Imported a model but nothing shows on the map. Expected — schematic coordinates. Right-click the layer → Zoom To Layer (see §9).

Import says it skipped a model / created nothing. That model has no [COORDINATES]. Use Search with Only models that have coordinates ✓ to pick one that draws.

Run Model produced an empty .out / Join finds no elements. The model had a [REPORT] section that didn't request elements. Tool 4 injects [REPORT] … ALL only when there is no [REPORT] at all; if one exists it's respected. Add NODES ALL / LINKS ALL / SUBCATCHMENTS ALL to that model, or run a copy without a [REPORT] section.

runswmm.exe path is invalid. The EPA SWMM folder is version-specific (EPA SWMM 5.2.4 (64-bit)), so browse to it rather than typing a guessed path.

Toolbox missing after reopening the project. It wasn't saved into the .aprx. Re-add it (Catalog → Toolboxes → Add Toolbox) and Ctrl+S.

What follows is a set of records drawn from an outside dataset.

/-- The output `delay` samples earlier, of this frame or else of the previous one (R285). -/
theorem partWay_delayed {delay : Nat} (h : done.length < d) (hlo : 1 ≤ delay) (hhi : delay ≤ d) :
    (partWay d done old).delayed d delay =
      if delay ≤ done.length then done.getD (done.length - delay) silence else old.getD (d - delay) silence := by
  have hindex : (((done.length : Int) + d - delay) % (d : Int)).toNat =
      if delay ≤ done.length then done.length - delay else done.length + (d - delay) := by
    split
    · rw [show (done.length : Int) + d - delay = ((done.length - delay : Nat) : Int) + d by omega, Int.add_emod_right,
        Int.emod_eq_of_lt (by omega) (by omega), Int.toNat_natCast]
    · rw [Int.emod_eq_of_lt (by omega) (by omega)]
      omega
  rw [RevLine.delayed, RevLine.entry, partWay, Nat.mod_eq_of_lt h, hindex]
  split
  · exact List.getD_append _ _ _ _ (by omega)
  · rw [List.getD_append_right _ _ _ _ (by omega), Nat.add_sub_cancel_left]

end

/-! ## A variant over a frame -/

/-- What is left of a frame: at every index the variant sees the outputs so far and what is left of the previous frame's,
and afterwards the line holds this frame's outputs (R282). -/
theorem runReverb_partWay {d : Nat} (f : RevLine → Stereo → Stereo) {done old xs : List Stereo}
    (hd : done.length + old.length = d) (hxs : xs.length = old.length) :
    (runReverb d f (partWay d done old) xs).2 = partWay d (done ++ (runReverb d f (partWay d done old) xs).1) [] ∧
    ∀ i < xs.length, (runReverb d f (partWay d done old) xs).1.getD i silence =
      f (partWay d (done ++ (runReverb d f (partWay d done old) xs).1.take i) (old.drop i)) (xs.getD i silence) := by
  induction xs generalizing done old with
  | nil =>
    obtain rfl := List.length_eq_zero_iff.1 hxs.symm
    simp [runReverb]
  | cons x xs ih =>
    obtain ⟨o, old, rfl⟩ := List.exists_cons_of_length_eq_add_one hxs.symm
    simp only [List.length_cons] at hd hxs
    have hpush := partWay_push (old := old) (show done.length < d by omega) o (f (partWay d done (o :: old)) x)
    obtain ⟨hline, hout⟩ :=
      ih (done := done ++ [f (partWay d done (o :: old)) x]) (old := old) (by simp; omega) (by omega)
    simp only [runReverb, hpush]
    refine ⟨by simpa using hline, fun i hi => ?_⟩
    cases i with
    | zero => simp
    | succ i => simpa using hout i (by simpa using hi)

/-- A whole frame: the line then holds its outputs and `revPos` is 0 again (R282). -/
theorem runReverb_frame {d : Nat} (f : RevLine → Stereo → Stereo) {l : RevLine} {buf : List Stereo}
    (hl : l.line.length = d) (hbuf : buf.length = d) (hpos : l.pos = 0) :
    (runReverb d f l buf).2 = { line := (runReverb d f l buf).1, pos := 0 } ∧
    ∀ i < d, (runReverb d f l buf).1.getD i silence =
      f (partWay d ((runReverb d f l buf).1.take i) (l.line.drop i)) (buf.getD i silence) := by
  have h := runReverb_partWay f (d := d) (done := []) (old := l.line) (xs := buf) (by simpa using hl) (by omega)
  rw [← eq_partWay_nil hpos] at h
  obtain ⟨hline, hout⟩ := h
  exact ⟨hline.trans (partWay_full (by simpa using hbuf)), by simpa [hbuf] using hout⟩

/-! ## NONE and NORMAL -/

theorem reverb_of_none {s : State} (h : cfgRevType s.config = revNone) (l : RevLine) (buf : List Stereo) :
    reverb s l buf = (buf, l) :=
  if_pos h

theorem reverb_of_normal {s : State} (h : cfgRevType s.config = revNormal) (l : RevLine) (buf : List Stereo) :
    reverb s l buf = runReverb s.blockSamples (normalSample (normalGain (cfgEngineRev s.config))) l buf := by
  rw [reverb, if_neg (by rw [h]; decide), if_pos h]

Full-library build is slow. Writing the SQLite file into a OneDrive-synced folder is the bottleneck. Point Tool 1's output at a plain local folder (e.g. C:\SWMM\catalog.db).


15. Path reference for this machine

Thing Path
Toolbox + modules C:\Users\rober\OneDrive\Documents\SWMM5_Model_Manager\
Full repo catalog (3,798 models) C:\Users\rober\OneDrive\Documents\SWMM5_Model_Manager\catalog.db
Examples catalog (3 models) C:\Users\rober\OneDrive\Documents\SWMM5_Model_Manager\examples.db
Model repo C:\Users\rober\GitHub\1729-SWMM5-Models-2030
ArcGIS project + gdb C:\Users\rober\OneDrive\Documents\ArcGIS\Projects\SWMM5_Models\SWMM5_Models.gdb
SWMM engine C:\Program Files\EPA SWMM 5.2.4 (64-bit)\runswmm.exe

Validation note: the .out reader (swmm5_results.py) was checked against pyswmm's Output API — node depth, link flow, subcatchment runoff, and every reporting datetime match. The full pipeline (build → search → run → import → join → symbolize) was exercised end to end in ArcGIS Pro on the real 3,798-model library.